SURMOUNT-4 — weight regain after discontinuation (Aronne LJ et al., JAMA, 2024, n=670): Participants who achieved weight loss on tirzepatide then randomised to placebo regained weight while those continuing on tirzepatide maintained and extended their weight loss, demonstrating the need for continued treatment to maintain the cardiometabolic benefit [29].
Beta-cell function post-hoc (Mari A et al., Diabetes Care, 2025): Post-hoc SURMOUNT-1 analysis in adults with prediabetes or normoglycaemia. At week 72, improvements in insulin sensitivity were mostly associated with weight reduction, while beta-cell function enhancement was partly weight-independent — evidence of a direct drug effect on pancreatic function [20].
Body composition (Look M et al., Diabetes Obes Metab, 2025): DXA substudy of SURMOUNT-1 found approximately 25% of weight lost was lean mass, 75% fat mass [26].

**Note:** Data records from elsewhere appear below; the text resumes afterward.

-- ==== Sys2Proof/Laws/PerInstr.lean ====
section
/-! SUPPORT. Lemmas made per instruction: the word of a well-formed instruction fits its slot (R61, R73). -/

namespace Sys2Proof.Laws.EncodingFits

/-- The word of an instruction fits a 96-bit slot. -/
def Statement (i : Instr) : Prop := wf i = true → ∀ w, encode i = some w → w < 2 ^ 96
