-- ==== Sys2Proof/Tests/Slice0.lean ====
section
/-! SUPPORT. Small tests: terms without an encoding, words written out from the encoding tables, one step of an instruction
against values of the manual, and a state and operands that meet the hypotheses of each statement. -/

set_option Elab.async false

namespace Sys2Proof.Tests
open Sys2Proof Sys2Proof.Machine

/-! ## States to test on -/

/-- A guard that is always true, no gate, no scope. -/
def h0 : Hdr := ⟨0, false, 0⟩
def withG (gs : List (Nat × W64)) : Regs := gs.foldl (fun r e => putG r (Fin.ofNat 64 e.1) e.2) Regs.zero
/-- Context 1 of croft 0 about to issue: a privileged hand with the registers named, its record changed by f. -/
def ready (gs : List (Nat × W64)) (f : Context → Context := id) : State :=
  let s := State.reset.withFetchWord 96 0
  updCtx { s with cur := (0, 1) } 0 1 fun k => f { k with regs := withG gs }
def user (k : Context) : Context := { k with priv := false }
/-- What g[i] of the acting context holds after a step that gives a next state. -/
def gAfter (o : Out) (i : GReg) : Option W64 := match o with | .next t => some (getG (me t).regs i) | _ => none
def pcAfter (o : Out) : Option Nat := match o with | .next t => some (me t).pc | _ => none
def modeAfter (o : Out) : Option Mode := match o with | .next t => some (me t).mode | _ => none

theorem budget_all (rs : List Rn) : rs.all (inBudget 0x2040) = true := by
  rw [List.all_eq_true]; intro r _
  cases r with
  | g i => have : ∀ j : Fin 64, inBudget 0x2040 (.g j) = true := by decide
           exact this i
  | v i => have : ∀ j : Fin 32, inBudget 0x2040 (.v j) = true := by decide
           exact this i
theorem gate0 (s : State) : gateClear h0 s = true := by
  have : srcCount s 0 = 0 := by unfold srcCount; cases (me s).grp <;> simp [countOf]
  simp [gateClear, h0, this]
theorem issues {s : State} (rs : List Rn) (hb : (me s).budget = 0x2040 := by decide) : Issues h0 rs s :=
  ⟨by rw [hb]; exact budget_all rs, gate0 s, by simp [guardTrue, h0, rdP, getP]⟩
theorem vissues {s : State} (w : Nat) (rs : List Rn) (hb : (me s).budget = 0x2040 := by decide)
    (hw : w ∈ [2, 4, 8, 16, 32, 64] := by decide) : VIssues h0 w rs s :=
  ⟨by rw [hb]; exact budget_all rs, gate0 s, by
    have : guardBits h0 s = BitVec.allOnes 128 := by simp [guardBits, h0, rdP, getP]
    rw [this]; fin_cases hw <;> decide +kernel⟩

/-! ## Scalar instructions -/

theorem test_alu_hypotheses : (∀ p ∈ aluMeanings, wf (p.1 h0 ⟨false, false, 3, 1, .imm 0x10⟩) = true) ∧
    Issues h0 ([.g 3, .g 1] ++ srcRn (.imm 0x10)) (ready [(1, 64)]) := ⟨by simp [aluMeanings]; decide, issues _⟩
def alu (f : Hdr → Alu → Instr) (w : Bool) (x y : W64) : Option W64 :=
  gAfter (exec (f h0 ⟨false, w, 3, 1, .reg 2⟩) (ready [(1, x), (2, y)])) 3
/-- R97: sums, products, quotients and remainders; the first is the line of R61's worked example. -/
theorem test_alu_arithmetic :
    gAfter (exec (.add h0 ⟨false, false, 3, 1, .imm 0x10⟩) (ready [(1, 64)])) 3 = some 80 ∧
    alu .sub false 0 1 = some (-1) ∧ alu .mul true 0x10000 0x10000 = some 0 ∧ alu .mulh false (-1) 2 = some (-1) ∧
    alu .mulhn false (-1) 2 = some 1 ∧ alu .div false (-7) 2 = some (-3) ∧ alu .divn true 7 0 = some (-1) ∧
    alu .rem false (-7) 2 = some (-1) ∧ alu .remn false 7 0 = some 7 ∧
    alu .div false 0x8000000000000000 (-1) = some 0x8000000000000000 := by decide +kernel
/-- R97, R98: bitwise rows, shifts by the amount modulo the width, minima and maxima. -/
theorem test_alu_bits :
    alu .and false 12 10 = some 8 ∧ alu .or false 12 10 = some 14 ∧ alu .xor false 12 10 = some 6 ∧ alu .andn false 12 10 = some 4 ∧
    alu .shl false 1 65 = some 2 ∧ alu .shr true 0x80000000 0 = some 0xFFFFFFFF80000000 ∧ alu .sha false (-8) 1 = some (-4) ∧
    alu .rol false 0x8000000000000001 1 = some 3 ∧ alu .min false (-1) 1 = some (-1) ∧ alu .max false (-1) 1 = some 1 ∧
    alu .minn false (-1) 1 = some 1 ∧ alu .maxn false (-1) 1 = some (-1) := by decide +kernel
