-- ==== Sys2Proof/Word.lean ====
section
/-! DEFINITION. The two widths of the machine (00_scope.md R7, R13): bytes (u8) and 16-bit words (u16). BitVec's own
addition and subtraction are the +8, -8, +16 and -16 of R13 (wrapping modulo 2^8 and 2^16). -/

namespace Sys2Proof

/-- A u8 (00_scope.md R13). -/
abbrev Byte := BitVec 8

/-- A u16 (00_scope.md R13). -/
abbrev Word := BitVec 16

end Sys2Proof
end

Tirzepatide reviews: cardiovascular and expanded indication data (2024–2025)
Real-world cardiovascular outcomes across 8 retrospective cohorts (N=118,252) found tirzepatide versus control associated with: ACS HR 0.74; HF HR 0.65; stroke HR 0.71; MACE HR 0.72; all-cause mortality HR 0.49 [36]. Versus the comparison drug specifically, tirzepatide showed lower stroke and MACE but similar ACS, HF, and all-cause mortality rates.
SURMOUNT-OSA (Malhotra A et al., N Engl J Med, 2024): Tirzepatide reduced the apnea-hypopnea index by 25 events per hour in adults with moderate-to-severe OSA not using CPAP, with 42% achieving OSA resolution [16].
SUMMIT (Packer M et al., N Engl J Med, 2025): Tirzepatide improved a composite of cardiovascular death or worsening heart failure events in adults with HFpEF and obesity [17].
SYNERGY-NASH (Loomba R et al., N Engl J Med, 2024): In adults with MASH and liver fibrosis, tirzepatide produced significant improvements in MASH resolution and fibrosis regression [18].